Exercise brief
Please give back only the lines below from the one containing "(poFmt b) / 8) = 0))" to the one containing "if len = 0 then", each repeated word for word, both ends included.

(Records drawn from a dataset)
☆ ☆ ☆ ☆ ☆ ☆ ☆

-- ==== Sys2Proof/Machine/PoolOps.lean ====
section
/-!
DEFINITION. Pool operations (12 R288 to R294): FILL, COPY, COMPARE and REDUCE, slot by slot, with the staged windows of
COPY and COMPARE.
-/

namespace Sys2Proof.Machine

/-! ### The command block (R289) -/

/-- OP: 1 FILL, 2 COPY, 3 COMPARE, 4 REDUCE. -/
def poOp (b : List Byte) : Nat := leAt b 0 1
/-- FORMAT. -/
def poFmt (b : List Byte) : Nat := leAt b 1 1
/-- FUNC. -/
def poFunc (b : List Byte) : Nat := leAt b 2 1
/-- PLEN. -/
def poPlen (b : List Byte) : Nat := leAt b 3 1
/-- ADDR_A. -/
def poA (b : List Byte) : Nat := leAt b 8 8
/-- ADDR_B. -/
def poB (b : List Byte) : Nat := leAt b 16 8
/-- LENGTH. -/
def poLen (b : List Byte) : Nat := leAt b 24 8
/-- PATTERN. -/
def poPat (b : List Byte) : Nat := leAt b 32 8

/-- The operation uses a second range. -/
def poTwo (b : List Byte) : Bool := poOp b = 2 || poOp b = 3

/-- The first two checks of R290. -/
def poFormOk (b : List Byte) : Bool :=
  let op := poOp b
  let red := op = 4
  1 ≤ op && op ≤ 4 && (if red then fmtReduce (poFmt b) && poFunc b ≤ 3 else poFmt b = 0 && poFunc b = 0)
    && (if op = 1 then [1, 2, 4, 8].contains (poPlen b) else poPlen b = 0)
    && leAt b 4 4 = 0 && leAt b 40 24 = 0 && (poTwo b || poB b = 0) && 1 ≤ poLen b && poLen b ≤ 2 ^ 36
    && poA b + poLen b ≤ 2 ^ 48 && poB b + poLen b ≤ 2 ^ 48
    && (!red || (poA b % (fmtBits (poFmt b) / 8) = 0 && poLen b % (fmtBits (poFmt b) / 8) = 0))
    && (op ≠ 2 || poA b + poLen b ≤ poB b || poB b + poLen b ≤ poA b)

/-- One address in each 256 MiB extent that a range touches. -/
def extentVas (va len : Nat) : List Nat :=
  if len = 0 then [] else (List.range ((va + len - 1) / 2 ^ 28 + 1 - va / 2 ^ 28)).map (fun i => max va ((va / 2 ^ 28 + i) * 2 ^ 28))

/-- Every granule of a range is mapped: mapping goes by extents. -/
def State.rangeMapped (s : State) (p va len : Nat) : Bool := (extentVas va len).all (fun v => (s.mapped p v).isSome)

/-- The checks of R290, with the key and hold rules of R148: the status of the first that fails. -/
def State.poolCheck (s : State) (r : Req) : Option Nat :=
  let b := r.body
  let p := handlePart r.h.handle
  let dst := poOp b = 1 || poOp b = 2
  if !s.handleLive r.h.handle then some Code.staleHandle
  else if !poFormOk b then some Code.badCommand
  else if !s.rangeMapped p (poA b) (poLen b) || (poTwo b && !s.rangeMapped p (poB b) (poLen b)) then some Code.notMapped
  else if dst && (extentVas (poA b) (poLen b)).any (fun v => s.readOnlyExt p (vaIndex v) (s.entry p (vaIndex v))) then some Code.readOnly
  else if dst && (extentVas (poA b) (poLen b)).any (fun v =>
      let e := s.entry p (vaIndex v)
      eHeld e && eHolder e ≠ r.bind) then some Code.noAccess
  else if poTwo b && s.isSealed p
      && (List.range 32).any (fun i => s.rd (K.storeQuotas p i) * 1024 < s.compClaims p i + 262144) then some Code.quotaExceeded
  else none

/-! ### Jobs -/

/-- The job of request `id` of port `port`. -/
def State.job (s : State) (port id : Nat) : Option PoolJob :=
  s.reels.jobs.find? (fun j => j.req.port = port && j.req.id = id)
/-- Replace a job. -/
def State.setJob (s : State) (j : PoolJob) : State :=
  { s with reels := { s.reels with jobs := s.reels.jobs.map (fun x => if x.req.port = j.req.port ∧ x.req.id = j.req.id then j else x) } }
/-- Remove a job. -/
def State.dropJob (s : State) (j : PoolJob) : State :=
  { s with reels := { s.reels with jobs := s.reels.jobs.filter (fun x => !(x.req.port = j.req.port ∧ x.req.id = j.req.id)) } }

/-- Partition of a job. -/
def PoolJob.part (j : PoolJob) : Nat := handlePart j.req.h.handle
/-- Its command block. -/
def PoolJob.cmd (j : PoolJob) : List Byte := j.req.body
/-- Its progress at a slot: 0 queued, 1 in progress, 2 finished. -/
def PoolJob.at_ (j : PoolJob) (slot : Nat) : Nat := Tab.getD j.slots slot 0
/-- Slot of its coordinator: the home of the first byte of the first range (R288). -/
def PoolJob.coord (j : PoolJob) : Nat := slotOf (poA j.cmd)

/-- Operations of a partition in progress at a slot (R288, POOL_OP_ACTIVE). -/
def State.poolActive (s : State) (slot p : Nat) : Nat := (s.reels.jobs.filter (fun j => j.part = p && j.at_ slot = 1)).length

/-- Record the lowest failing offset of a job. -/
def PoolJob.fail (j : PoolJob) (off : Nat) : PoolJob := { j with bad := some (match j.bad with | some x => min x off | none => off) }
/-- Record a refusal under R142: the operation ends with NOT_MAPPED. -/
def PoolJob.refused (j : PoolJob) (off : Nat) : PoolJob :=
  { j with stop := some Code.notMapped, stopAt := if j.stop.isSome then min j.stopAt off else off }

/-- 8 MiB windows of range offset (R291). -/
def PoolJob.windows (j : PoolJob) : Nat := ceilDiv (poLen j.cmd) 0x800000
/-- In native mode a failed line of COPY, and in COMPARE the first mismatch or bad line, ends the operation with its window. -/
def State.jobWindows (s : State) (j : PoolJob) : Nat :=
  let stopAt := (if j.stop.isSome then [j.stopAt] else [])
    ++ (match j.bad with | some x => if poOp j.cmd = 3 || !s.poisonMode j.part then [x] else [] | none => [])
    ++ (match j.diff with | some x => if poOp j.cmd = 3 then [x] else [] | none => [])
  stopAt.foldl (fun n x => min n (x / 0x800000 + 1)) j.windows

☆ ☆ ☆ ☆ ☆ ☆ ☆

Written response
    && (!red || (poA b % (fmtBits (poFmt b) / 8) = 0 && poLen b % (fmtBits (poFmt b) / 8) = 0))
    && (op ≠ 2 || poA b + poLen b ≤ poB b || poB b + poLen b ≤ poA b)

/-- One address in each 256 MiB extent that a range touches. -/
def extentVas (va len : Nat) : List Nat :=
  if len = 0 then [] else (List.range ((va + len - 1) / 2 ^ 28 + 1 - va / 2 ^ 28)).map (fun i => max va ((va / 2 ^ 28 + i) * 2 ^ 28))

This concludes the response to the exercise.